# Can I use Maestro card in USA?



## breezerforce (10 Jul 2007)

Hi, I am going to the states for the first time and wondered which of my AIB cards I could use there? And is it the same all over the states? I am going to California, Arizona, Nevada. Specifically the Visa card and the Laser Maestro Link card for access to current account interest me. TXS!!!


----------



## ClubMan (10 Jul 2007)

You should be able to and your bank should be able to clarify where you can use it. See other threads about accessing cash abroad. It's possible that preloading your credit card and withdrawing cash (not cash *advances*) could be cheaper than _Mastro _but there may be other issues to consider.


----------



## 1308dorina (10 Jul 2007)

The last time I was getting a new laser card the bank told me that once it has Maestro on the card it is usable all over the world. That's according to AIB.


----------



## Rebelette (10 Jul 2007)

Just back from the states, and my Laser card worked in most shops.


----------



## KalEl (10 Jul 2007)

Also be very careful if any retailer offers to bill you in Euro...on the surface it's easy to think "happy days, much easier to know what I'm spending." In reality the retailer gives you an exchange rate of their choosing which is generally very uncompetitive!


----------



## ClubMan (10 Jul 2007)

Rebelette said:


> Just back from the states, and my Laser card worked in most shops.

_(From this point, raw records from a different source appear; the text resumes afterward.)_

-- ==== Sys2Proof/Certificates/Slice0/Obligations.lean ====
section
/-! DEFINITION. What the spec says the module does, stated of the model. -/
open Sys2Proof Sys2Proof.Machine

/-- The model's queue (log entry 1): a step with `c` at the front of the queue is `exec c` with the queue's rest. -/
def Obligations.StepRunsFrontCommand : Prop :=
  (∀ (c : Instr) (s : State), step { s with pending := c :: s.pending } = exec c s)
  ∧ ∀ s : State, s.pending = [] → step s = .next (idle s)

/-- Every command answers a next state, whose queue is as it was; so does the idle step (log entry 1). -/
def Obligations.ExecLeavesQueue : Prop :=
  (∀ (c : Instr) (s : State), Runs c s (fun t => t.pending = s.pending)) ∧ ∀ s : State, (idle s).pending = s.pending

/-- R9, R27, R472, R481: a register read that is performed. -/
def Obligations.RegisterReadAnswersAndClears : Prop :=
  ∀ (mid : Mid) (addr : Word) (page : Nat) (s : State), regionOf addr.toNat = .mmio page → isMaster mid.toNat = true →
    addr.toNat % 4096 % 8 = 0 → pageKind page ≠ none → cloakDenies s mid.toNat false = false → pageOn s page = true →
    let off := addr.toNat % 4096
    let key := reg (if off < 0x100 then mainPage page else page) off
    Runs (.readClear mid addr) s (fun t =>
      t.resp = .data (regValue s mid.toNat page off)
      ∧ (plainKey key → key ≠ reg (mainPage page) R_BLK_RD_CNT →
          rd t key = if readSees s mid.toNat page off then rd s key &&& ~~~ fldsMask .rc (regFlds page off) else rd s key)
      ∧ (rd t (reg (mainPage page) R_BLK_RD_CNT)).toNat
          = min ((if key = reg (mainPage page) R_BLK_RD_CNT ∧ readSees s mid.toNat page off = true then 0
              else (rd s (reg (mainPage page) R_BLK_RD_CNT)).toNat) + 1) maxWord
      ∧ { t with regs := s.regs, wakes := s.wakes, asleep := s.asleep, resp := s.resp } = s
      ∧ EventRegs s t [key, reg (mainPage page) R_BLK_RD_CNT])

/-- R9, R10: one write acts on every field of the register, each by its own code; a write of a register that starts something is that command. -/
def Obligations.RegisterWriteActsFieldByField : Prop :=
  (∀ (mid : Mid) (addr value : Word) (page : Nat) (k : PageKind) (s : State), regionOf addr.toNat = .mmio page → pageKind page = some k →
    fieldsOnly s k (addr.toNat % 4096) value = true → 0x100 ≤ addr.toNat % 4096 → MayWrite s mid.toNat page (addr.toNat % 4096) value →
    let off := addr.toNat % 4096
    let key := reg page off
    let own := ownsPage s mid.toNat page
    let mantle := isMantle mid.toNat
    Runs (.registerWrite mid addr value) s (fun t =>
      t.resp = .ok
      ∧ (plainKey key ∨ (rd s (reg (mainPage page) R_BLK_WR_CNT)).toNat + 1 < maxWord →
          ∀ f ∈ regFlds page off, ∀ i, f.lo ≤ i → i ≤ f.hi → (rd t key).getLsbD i =
            match f.acc with
            | .rw => if own then value.getLsbD i else (rd s key).getLsbD i
            | .mw => if mantle then value.getLsbD i else (rd s key).getLsbD i
            | .w1c => (rd s key).getLsbD i && !(own && value.getLsbD i)
            | _ => (rd s key).getLsbD i)
      ∧ { t with regs := s.regs, wakes := s.wakes, asleep := s.asleep, resp := s.resp } = s
      ∧ EventRegs s t [key, reg (mainPage page) R_BLK_WR_CNT]))
  ∧ ∀ (mid : Mid) (c : Core) (x : CtxId) (p : Panel) (e : BitVec 12) (s : State),
    exec (.registerWrite mid (mmioAddr (pgCtx c x) R_CTX_CTL) 1) s = exec (.start mid c x) s
    ∧ exec (.registerWrite mid (mmioAddr (pgCore c) R_DL_CTL) 1) s = exec (.recal mid c) s
    ∧ exec (.registerWrite mid (mmioAddr (pgCore c) R_FB_CMD) (w64 (0x10000 + e.toNat))) s = exec (.fbSetFull mid c e) s
    ∧ exec (.registerWrite mid (mmioAddr (pgFab p) R_ARB_COMMIT) 1) s = exec (.arbCommit mid p) s

/-- R401, R402: what a violating write does in place of its own effect. -/
def Obligations.ViolatingWriteFreezesItsMaster : Prop :=
  ∀ (mid : Mid) (addr value : Word) (page cause : Nat) (s : State), regionOf addr.toNat = .mmio page → isMaster mid.toNat = true →
    mid.toNat < 0x60 → verdict s mid.toNat page (addr.toNat % 4096) value = .violation cause →
    let n := rdF s (reg (pgMnt 0) R_MNT_VIOL_NEXT) 3 0
    let k := reg (pgMnt 0) (R_MNT_VIOL_LOG_word_0 + 16 * n)
    Runs (.registerWrite mid addr value) s (fun t =>
      t.resp = .violation
      ∧ frozen t mid.toNat = true
      ∧ rd t k = w64 (2 ^ 63 + cause * 2 ^ 48 + mid.toNat * 2 ^ 40 + refcnt s 29 % 2 ^ 40)
      ∧ rd t (k + 8) = mmioAddr page (addr.toNat % 4096)
      ∧ rdF t (reg (pgMnt 0) R_MNT_VIOL_NEXT) 3 0 = (n + 1) % 16
      ∧ { t with regs := s.regs, wakes := s.wakes, asleep := s.asleep, resp := s.resp } = s
      ∧ EventRegs s t ([k, k + 8, reg (pgMnt 0) R_MNT_FROZEN, reg (pgMnt 0) (R_MNT_FROZEN + 8), reg (pgMnt 0) R_MNT_VIOL_NEXT,
          reg (pgMnt 0) R_MNT_VIOL_OVF_CNT, reg (pgMnt (midPanel mid.toNat)) R_MNT_VIOL_CNT]
          ++ (midPage mid.toNat).toList.map (fun p => reg (mainPage p) R_BLK_FREEZE_CNT)))

/-- R39, R41, R454: the delay line of a core. -/
def Obligations.DelayLineCommands : Prop :=
  (∀ (c : Core) (m : Byte) (s : State), domOn s c = true → m.toNat < 16 →
    Runs (.dlMarginLow c m) s (fun t => rdB t (kCore c R_DL_STATUS) 1 = true ∧ rdF t (kCore c R_DL_STATUS) 15 8 = m.toNat
      ∧ OnlyEvents s t [kCore c R_DL_STATUS]))
  ∧ (∀ (mid : Mid) (c : Core) (s : State), MayWrite s mid.toNat (pgCore c) R_DL_CTL 1 →
    Runs (.recal mid c) s (fun t => (coreOf t c).recal = true ∧ rd t (kCore c R_DL_STATUS) = rd s (kCore c R_DL_STATUS)
      ∧ ((coreOf s c).recal = true → coreOf t c = coreOf s c) ∧ ((coreOf s c).recal = false → (coreOf t c).katRunning = List.range 10)
      ∧ (∀ d, d ≠ c.val → coreOf t d = coreOf s d) ∧ t.mem = s.mem ∧ EventRegs s t [kCore c R_BLK_WR_CNT]))
  ∧ ∀ (c : Core) (replica : Nat) (m : Byte) (s : State), domOn s c = true →
    ((coreOf s c).recal = true ∨ rdB s (kCore c R_DL_STATUS) 0 = false) →
    Runs (.dlRecalDone c replica m) s (fun t => (coreOf t c).recal = false ∧ (coreOf t c).delay = .set (110 * replica)
      ∧ (coreOf t c).keptDelay = 110 * replica ∧ (coreOf t c).keptValid = true ∧ rdB t (kCore c R_DL_STATUS) 0 = true
      ∧ t.mem = s.mem ∧ EventRegs s t [kCore c R_DL_STATUS])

Definitely not your _Laser _card since _Laser _is specific to _Ireland _- must have something else on the card like _Maestro/Plus+/Cirrus.._.


> [broken link removed]
> 
> A. No. Laser                      can only be used in the Republic of Ireland.
> However, some banks and building societies that issue Laser Cards include other payment facilities on their Laser Card which allow the customer to use the card in ATMs and retail outlets abroad. Contact your bank or building society for more details.


----------



## Ms X (10 Jul 2007)

I used my AIB laser card in a (shoe) shop in Sweden last month.  No problem at all.


----------



## KalEl (10 Jul 2007)

Ms X said:


> I used my AIB laser card in a (shoe) shop in Sweden last month.  No problem at all.


 
Probably because it's a Maestro or Cirrus card as well. Laser on its own will certainly not work.


----------



## ClubMan (10 Jul 2007)

KalEl said:


> Probably because it's a Maestro or Cirrus card as well. Laser on its own will certainly not work.


Yeah - as I said above...


----------